After two days and more than 20 presentations, Value Investing Congress co-founder Whitney Tilson wrapped up the conference with a stock pick of his own.
Tilson’s pick is a bearish one. He wants to short sell…
- Originally a student recruitment business that establishes and manages online charter schools, K12 has since “run amok”. The company is targeting students that are too at-risk, leading to dismal academic results.
- The stock is currently trading at 49 times trailing earnings.
- While revenue growth has been good, K12 doesn’t have many profits to show for it. EBITDA and net margins are also falling.
- Free cash flow has been up and down over the last 10 years.
- Former employees frequently talk about K12’s grow-at-any-cost mentality. When the company went public, its priorities seemed to shift from academics to growth. The company doesn’t appear to want to help kids.
- K12 spends well less than half what normal schools do on teachers. Classroom sizes are way too large – as many as 300 kids in one classroom!
- Student testing is not reliable since they are unsupervised with no protocol. Despite that, K12 is actively peddling its results to shareholders since its students’ results were mysteriously DOUBLE average national results.
- 29 of K12’s 36 schools failed to achieve a state rating.
- Higher dropout rates than most schools.

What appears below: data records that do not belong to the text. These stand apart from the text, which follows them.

/-- The most urgent of a list. -/
def mostUrgent (l : List (Nat × Activation)) : Option (Nat × Activation) :=
  match l with
  | [] => none
  | x :: rest => match mostUrgent rest with
    | none => some x
    | some y => if keyBefore y x then some y else some x

/-- The activations in flight, by task index. -/
def State.activations (s : State) : List (Nat × Activation) :=
  s.drt.tasks.filterMap (fun e => e.2.act.map (fun a => (e.1, a)))

/-- The activation of a task, as an entry. -/
def State.actOf (s : State) (i : Nat) : Option (Nat × Activation) := (s.task i).act.map (fun a => (i, a))

def State.readyQ (s : State) (g : Nat) : List Nat := s.drt.ready.get [] g
def State.setReadyQ (s : State) (g : Nat) (l : List Nat) : State :=
  { s with drt := { s.drt with ready := s.drt.ready.set [] g l } }
def State.localQ (s : State) (h : Nat) : List Nat := s.drt.locals.get [] h
def State.setLocalQ (s : State) (h : Nat) (l : List Nat) : State :=
  { s with drt := { s.drt with locals := s.drt.locals.set [] h l } }

/-- Insert a packet into a queue in queue order. -/
def State.queueInsert (s : State) (l : List Nat) (i : Nat) : List Nat :=
  match l with
  | [] => [i]
  | j :: rest =>
    match s.actOf i, s.actOf j with
    | some x, some y => if queueBefore x y then i :: j :: rest else j :: s.queueInsert rest i
    | _, _ => j :: s.queueInsert rest i

/-- Put a packet into a gallery's ready queue (R181); reaching 248 entries sets RQ_FULL. -/
def State.toReady (s : State) (g i : Nat) : State :=
  let s1 := s.modAct i (fun a => { a with stage := .ready, gallery := some g })
  let s2 := s1.setReadyQ g (s1.queueInsert (s1.readyQ g) i)
  if 248 ≤ (s2.readyQ g).length then s2.raise F.DRT_DSP_STATUS.RQ_FULL else s2

/-- Put a packet at the head of a hewer's local queue. -/
def State.toLocalHead (s : State) (h i : Nat) : State :=
  (s.modAct i (fun a => { a with stage := .localQueue h, gallery := some (h / 8) })).setLocalQ h (i :: s.localQ h)

/-- Put a packet at the tail of a hewer's local queue, in queue order. -/
def State.toLocal (s : State) (h i : Nat) : State :=
  let s1 := s.modAct i (fun a => { a with stage := .localQueue h })
  s1.setLocalQ h (s1.queueInsert (s1.localQ h) i)

/-- Take a packet out of whatever queue holds it. -/
def State.dequeue (s : State) (i : Nat) : State :=
  match s.actOf i with
  | none => s
  | some (_, a) =>
    match a.stage with
    | .ready => match a.gallery with
      | some g => s.setReadyQ g ((s.readyQ g).filter (fun j => j != i))
      | none => s
    | .localQueue h => s.setLocalQ h ((s.localQ h).filter (fun j => j != i))
    | _ => s

/-! ### Pools (R183, R220) -/

/-- Has the fault block removed gallery `g`? -/
def State.galleryLost (s : State) (g : Nat) : Bool := s.flag (F.FLT_GAL_MAP.LOST g)

/-- Is hewer `h` eligible (R220)? -/
def State.eligible (s : State) (h : Nat) : Bool :=
  let x := s.hew h
  (s.fld (F.DRT_HWR_POOL.POOL (h / 64))).testBit (h % 64) && !x.halted && !x.checkStopped && !(s.removed h)
  && !x.twinLost && !(s.flag (F.CAN_HWR_STAT.EXPIRED h))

- Graduation rates at K12 are less than 50% at K12, compared to the national rate of 79%.
- “The entire business model is illegitimate,” Tilson says. K12 violates IRS rules by partnering with nonprofit schools and collecting all the profits in a way to circumvent 501(c)3 regulations of charter schools.
- The company NEEDS to shrink, not grow, in order to survive. Colorado already did it with some success.
- Growth is already slowing, and the stock will never warrant its PE of 50.